It's not listed on QBP nor is Sram's site specific. I do know that the ladies Synapse HighMod Red comes with a Red BB30 crank and they make those down to a 44cm so one would think.............. they make make a tiny BB30 Red crank.

Starnut


----------



## triman3 (Sep 12, 2008)

The Ultegra on the bike is already 165mm. The idiots at campy don't make 165mm so I had to ditch my Chorus UT. It's all good because I added ceramic bearings...Sweet! The whole bike has ceramic upgrades but the headset.


----------



## durangoscott (Sep 7, 2004)

triman3 said:


> I just bought a 09 48cm CAAD9 frameset from INCYCLE. It came stock with BB30 and the 68mm BB adapter. Since cannondale doesn't make a SI 165mm crankset I'm converting to standard. MY LBS can install it for $40.00. I need your help if anyone has successfully installed one at home without a headset press. ie.. vice.

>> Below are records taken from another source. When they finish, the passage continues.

/-- An instruction whose body keeps memory canonical keeps it so, whatever its checks and its guard answer. -/
theorem State.issue_canonical {s : State} (h : s.Canonical) (op : Nat) (f : Fields) {body : State → Res After}
    (hb : (body s).Holds fun a => a.state.Canonical) : Out.Canonical (s.issue op f body) := by
  grind [State.issue, Out.Canonical, State.canonical_def, State.takeExact_canonical, State.stallMe_mem, State.settle_canonical,
    State.setHere_mem, State.retire_mem]

theorem jumpTo_holds {s : State} (h : s.Canonical) (pc : Word) : Res.Holds (fun a => a.state.Canonical) (jumpTo s pc) := by
  grind [jumpTo, Res.Holds, Halt.Canonical, After.state, State.canonical_def, State.setHere_mem]

/-! ### Integer arithmetic -/

theorem scalarInt_holds {s : State} (h : s.Canonical) (g : Nat → Bool → Nat → Nat → Nat → Nat) (f : Fields) :
    Res.Holds State.Canonical (scalarInt g f s) := by
  grind [scalarInt, Res.Holds, State.src_holds, State.dst_holds]

theorem vectorInt_holds {s : State} (h : s.Canonical) (g : Nat → Bool → Nat → Nat → Nat → Nat) (f : Fields) :
    Res.Holds State.Canonical (vectorInt g f s) := by
  grind [vectorInt, Res.Holds, State.canonical_def, State.laneB_holds, State.dstV_mem]

theorem intBody_holds {s : State} (h : s.Canonical) (g : Nat → Bool → Nat → Nat → Nat → Nat) (f : Fields) :
    Res.Holds (fun a => a.state.Canonical) (intBody g f s) := by
  grind [intBody, Res.Holds, After.state, vectorInt_holds, scalarInt_holds]

/-! ### Control instructions -/

theorem branchTo_holds {s : State} (h : s.Canonical) (t : Int) : Res.Holds (fun a => a.state.Canonical) (branchTo s t) := by
  grind [branchTo, Res.Holds, Halt.Canonical, After.state, State.canonical_def, State.setHere_mem]

@[simp] theorem execNop_canonical {s : State} (h : s.Canonical) (f : Fields) : Out.Canonical (execNop f s) := by
  refine State.issue_canonical h _ _ ?_
  grind [Res.Holds, After.state]

@[simp] theorem execBra_canonical {s : State} (h : s.Canonical) (f : Fields) : Out.Canonical (execBra f s) := by
  refine State.issue_canonical h _ _ ?_
  grind [Res.Holds, After.state, branchTo_holds]

@[simp] theorem execJmp_canonical {s : State} (h : s.Canonical) (f : Fields) : Out.Canonical (execJmp f s) := by
  refine State.issue_canonical h _ _ ?_
  grind [jumpTo_holds]

@[simp] theorem execCall_canonical {s : State} (h : s.Canonical) (f : Fields) : Out.Canonical (execCall f s) := by
  refine State.issue_canonical h _ _ ?_
  grind [Res.Holds, State.dst_holds, branchTo_holds, jumpTo_holds]

@[simp] theorem execRet_canonical {s : State} (h : s.Canonical) (f : Fields) : Out.Canonical (execRet f s) := by
  refine State.issue_canonical h _ _ ?_
  grind [State.canonical_def, jumpTo_holds, State.modMe_mem]

@[simp] theorem execLoop_canonical {s : State} (h : s.Canonical) (f : Fields) : Out.Canonical (execLoop f s) := by
  refine State.issue_canonical h _ _ ?_
  grind [Res.Holds, After.state, State.dst_holds, branchTo_holds]

@[simp] theorem execEndFiring_canonical {s : State} (h : s.Canonical) (f : Fields) : Out.Canonical (execEndFiring f s) := by
  refine State.issue_canonical h _ _ ?_
  grind [Res.Holds, After.state, State.canonical_def, State.retire_mem, State.endFiring_canonical]

@[simp] theorem execYield_canonical {s : State} (h : s.Canonical) (f : Fields) : Out.Canonical (execYield f s) := by
  refine State.issue_canonical h _ _ ?_
  grind [Res.Holds, After.state]

@[simp] theorem execJtab_canonical {s : State} (h : s.Canonical) (f : Fields) : Out.Canonical (execJtab f s) := by
  refine State.issue_canonical h _ _ ?_
  grind [Res.Holds, Halt.Canonical, After.state, branchTo_holds]

@[simp] theorem execTrap_canonical {s : State} (h : s.Canonical) (f : Fields) : Out.Canonical (execTrap f s) := by
  refine State.issue_canonical h _ _ ?_
  grind [Res.Holds, Halt.Canonical, State.src_holds]

@[simp] theorem execWaitb_canonical {s : State} (h : s.Canonical) (f : Fields) : Out.Canonical (execWaitb f s) := by
  have src := State.src_holds h f.b
  refine State.issue_canonical h _ _ ?_
  split
  · grind [Res.Holds, State.checkLocal_holds]
  · split
    · exact src.of_error ‹_›
    · grind [Res.Holds, Halt.Canonical, After.state, State.canonical_def, State.unboarded_holds, State.waited_mem, State.dst_holds,
      State.pokeWord_canonical, State.waitedShort_mem]

@[simp] theorem execWaitc_canonical {s : State} (h : s.Canonical) (f : Fields) : Out.Canonical (execWaitc f s) := by
  refine State.issue_canonical h _ _ ?_
  grind [Res.Holds, Halt.Canonical, After.state, State.dst_holds]

@[simp] theorem execBrk_canonical {s : State} (h : s.Canonical) (f : Fields) : Out.Canonical (execBrk f s) := by
  refine State.issue_canonical h _ _ ?_
  grind [Res.Holds, Halt.Canonical]

@[simp] theorem execSleep_canonical {s : State} (h : s.Canonical) (f : Fields) : Out.Canonical (execSleep f s) := by
  refine State.issue_canonical h _ _ ?_
  grind [Res.Holds, Halt.Canonical, After.state, State.canonical_def, State.src_holds, State.modMe_mem, State.setHere_mem]

/-! ### Moves and lane moves -/

@[simp] theorem execMov_canonical {s : State} (h : s.Canonical) (f : Fields) : Out.Canonical (execMov f s) := by
  refine State.issue_canonical h _ _ ?_
  grind [Res.Holds, After.state, State.canonical_def, State.dstV_mem, State.dstP_mem, State.dstW_mem, State.dstM_mem, State.src_holds,
    seqOf_holds, State.dst_holds]

@[simp] theorem execMovh_canonical {s : State} (h : s.Canonical) (f : Fields) : Out.Canonical (execMovh f s) := by
  refine State.issue_canonical h _ _ ?_
  grind [Res.Holds, After.state, seqOf_holds, State.dst_holds]

@[simp] theorem execSel_canonical {s : State} (h : s.Canonical) (f : Fields) : Out.Canonical (execSel f s) := by
  refine State.issue_canonical h _ _ ?_
  grind [Res.Holds, After.state, State.canonical_def, State.dstP_mem, State.laneB_holds, State.dstV_mem, State.src_holds, seqOf_holds,
    State.dst_holds]

@[simp] theorem execCmp_canonical {s : State} (h : s.Canonical) (f : Fields) : Out.Canonical (execCmp f s) := by
  refine State.issue_canonical h _ _ ?_
  grind [Res.Holds, After.state, State.canonical_def, State.src_holds, State.dstP_mem]

@[simp] theorem execCmpv_canonical {s : State} (h : s.Canonical) (f : Fields) : Out.Canonical (execCmpv f s) := by
  refine State.issue_canonical h _ _ ?_
  grind [Res.Holds, After.state, State.canonical_def, State.laneB_holds, State.dstW_mem]

theorem predBody_holds {s : State} (h : s.Canonical) (g : Bool → Bool → Bool) (h : Word → Word → Word) (f : Fields) :
    Res.Holds (fun a => a.state.Canonical) (predBody g h f s) := by
  grind [predBody, Res.Holds, After.state, State.canonical_def, State.dstW_mem, State.dstP_mem]

@[simp] theorem execLea_canonical {s : State} (h : s.Canonical) (f : Fields) : Out.Canonical (execLea f s) := by
  refine State.issue_canonical h _ _ ?_
  grind [seqOf_holds, State.dst_holds]

@[simp] theorem execMovs_canonical {s : State} (h : s.Canonical) (f : Fields) : Out.Canonical (execMovs f s) := by
  refine State.issue_canonical h _ _ ?_
  grind [Res.Holds, After.state, State.canonical_def, seqOf_holds, State.dstFree_holds, State.src_holds, State.setHere_mem]

@[simp] theorem execMovw_canonical {s : State} (h : s.Canonical) (f : Fields) : Out.Canonical (execMovw f s) := by
  refine State.issue_canonical h _ _ ?_
  split
  · exact seqOf_holds (State.dst_holds h ..)
  · exact seqOf_holds (State.dst_holds h ..)
  · grind [Res.Holds, Halt.Canonical, Halt.field, seqOf_holds, State.src_holds, State.dst_holds]
  · have src := State.src_holds h f.a
    split
    · exact src.of_error ‹_›
    · grind [Res.Holds, Halt.Canonical, Halt.field, After.state, State.canonical_def, State.src_holds, State.dstW_mem, State.dstP_mem,
      State.dstM_mem]

@[simp] theorem execIota_canonical {s : State} (h : s.Canonical) (f : Fields) : Out.Canonical (execIota f s) := by
  refine State.issue_canonical h _ _ ?_
  grind [Res.Holds, After.state, State.canonical_def, State.src_holds, State.dstV_mem]

@[simp] theorem execBcast_canonical {s : State} (h : s.Canonical) (f : Fields) : Out.Canonical (execBcast f s) := by
  refine State.issue_canonical h _ _ ?_
  grind [Res.Holds, After.state, State.canonical_def, State.src_holds, State.dstV_mem]

@[simp] theorem execExtl_canonical {s : State} (h : s.Canonical) (f : Fields) : Out.Canonical (execExtl f s) := by
  refine State.issue_canonical h _ _ ?_
  grind [Res.Holds, State.src_holds, seqOf_holds, State.dst_holds]

@[simp] theorem execInsl_canonical {s : State} (h : s.Canonical) (f : Fields) : Out.Canonical (execInsl f s) := by
  refine State.issue_canonical h _ _ ?_
  grind [Res.Holds, After.state, State.canonical_def, State.src_holds, State.dstV_mem]

/-! ### Floating point -/

theorem floatBody_holds {s : State} (h : s.Canonical) (g : LaneFun) (f : Fields) :
    Res.Holds (fun a => a.state.Canonical) (floatBody g f s) := by
  grind [floatBody, Res.Holds, After.state, State.canonical_def, State.laneB_holds, State.rounded_mem, State.dstV_mem, State.src_holds,
    seqOf_holds, State.dst_holds]

theorem rawBody_holds {s : State} (h : s.Canonical) (g : Nat → Nat → Nat → Nat) (f : Fields) :
    Res.Holds (fun a => a.state.Canonical) (rawBody g f s) := by
  grind [rawBody, Res.Holds, After.state, State.canonical_def, State.laneB_holds, State.dstV_mem, State.src_holds, seqOf_holds,
    State.dst_holds]

@[simp] theorem execFcmp_canonical {s : State} (h : s.Canonical) (f : Fields) : Out.Canonical (execFcmp f s) := by
  refine State.issue_canonical h _ _ ?_
  grind [Res.Holds, After.state, State.canonical_def, State.laneB_holds, State.dstW_mem, State.src_holds, State.dstP_mem]

@[simp] theorem execFscale_canonical {s : State} (h : s.Canonical) (f : Fields) : Out.Canonical (execFscale f s) := by
  refine State.issue_canonical h _ _ ?_
  grind [Res.Holds, After.state, State.canonical_def, State.rounded_mem, State.dstV_mem, floatBody_holds, State.src_holds, seqOf_holds,
    State.dst_holds]

@[simp] theorem execFcvt_canonical {s : State} (h : s.Canonical) (f : Fields) : Out.Canonical (execFcvt f s) := by
  refine State.issue_canonical h _ _ ?_
  grind [Res.Holds, After.state, State.canonical_def, State.src_holds, State.rounded_mem, State.dstV_mem, seqOf_holds, State.dst_holds]

@[simp] theorem execFtoi_canonical {s : State} (h : s.Canonical) (f : Fields) : Out.Canonical (execFtoi f s) := by
  refine State.issue_canonical h _ _ ?_
  grind [Res.Holds, After.state, State.canonical_def, State.roundedInts_mem, State.dstV_mem, State.src_holds, seqOf_holds, State.dst_holds]

@[simp] theorem execItof_canonical {s : State} (h : s.Canonical) (f : Fields) : Out.Canonical (execItof f s) := by
  refine State.issue_canonical h _ _ ?_
  grind [Res.Holds, After.state, State.canonical_def, State.rounded_mem, State.dstV_mem, State.src_holds, seqOf_holds, State.dst_holds]

@[simp] theorem execFdot_canonical {s : State} (h : s.Canonical) (f : Fields) : Out.Canonical (execFdot f s) := by
  refine State.issue_canonical h _ _ ?_
  grind [State.canonical_def, State.rounded_mem, seqOf_holds, State.dst_holds]

@[simp] theorem execQnt_canonical {s : State} (h : s.Canonical) (f : Fields) : Out.Canonical (execQnt f s) :=
  State.issue_canonical h _ _ <|
    .ite (.ok (h.of_mem ((State.dstV_mem ..).trans ((State.quantise_mem ..).trans (State.quantise_mem ..)))))
      (.ok (h.of_mem ((State.dstV_mem ..).trans (State.quantise_mem ..))))

@[simp] theorem execDqnt_canonical {s : State} (h : s.Canonical) (f : Fields) : Out.Canonical (execDqnt f s) := by
  refine State.issue_canonical h _ _ ?_
  grind [Res.Holds, Halt.Canonical, After.state, State.canonical_def, State.src_holds, State.rounded_mem, State.dstV_mem, Halt.field]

triman3 - Is the fork that came with your frame the '09 EC90 SL with the internally threaded steerer or the '08 that you would use a compression plug with?

Thanks!


----------



## triman3 (Sep 12, 2008)

Hi
Yes it did come with '09 EC90 SL with the internally threaded steerer. I've read a lot of reviews about the previous models coming loose at the headset. This should be rock solid....Sweet


----------



## durangoscott (Sep 7, 2004)

triman3 said:


> Hi
> Yes it did come with '09 EC90 SL with the internally threaded steerer. I've read a lot of reviews about the previous models coming loose at the headset. This should be rock solid....Sweet


Thanks! I'm glad to hear that it's the '09! I'll gladly pay for the little bit of weight for a headset that stays in adjustment!


----------



## cyclust (Sep 8, 2004)

I put a BB30 adapter in without a headset press on a sys6. If you have a good, sturdy table where you can lay the frame on it's side with the BB shell flat on the table, you can pound it in with a hammer, a block of wood and a lot of faith. You really have to whack that thing, it took a good 100 hits with the hammer to get it all the way in. Getting it started in straight is the toughest part. But it can be done. Good luck.


----------



## capt_phun (Jun 14, 2004)

cyclust said:


> I put a BB30 adapter in without a headset press on a sys6. If you have a good, sturdy table where you can lay the frame on it's side with the BB shell flat on the table, you can pound it in with a hammer, a block of wood and a lot of faith. You really have to whack that thing, it took a good 100 hits with the hammer to get it all the way in. Getting it started in straight is the toughest part. But it can be done. Good luck.


or instead of messing up a $1000 frame you take it to the lbs with a 12 pack of beer & they press it in for you. Worse case, you pay $40 to save your frame/ :mad2:


----------



## backinthesaddle (Nov 22, 2006)

cyclust said:


> I put a BB30 adapter in without a headset press on a sys6. If you have a good, sturdy table where you can lay the frame on it's side with the BB shell flat on the table, you can pound it in with a hammer, a block of wood and a lot of faith. You really have to whack that thing, it took a good 100 hits with the hammer to get it all the way in. Getting it started in straight is the toughest part. But it can be done. Good luck.


Borderline the dumbest sh*t I've heard today...:mad2:


----------



## triman3 (Sep 12, 2008)

*My new CAAD9 with SI adapter*

Just had the 1st shake down cruise yesterday, flat 10 miler. I can't wait to see how flex proof this frameset is when I hit the hills.


----------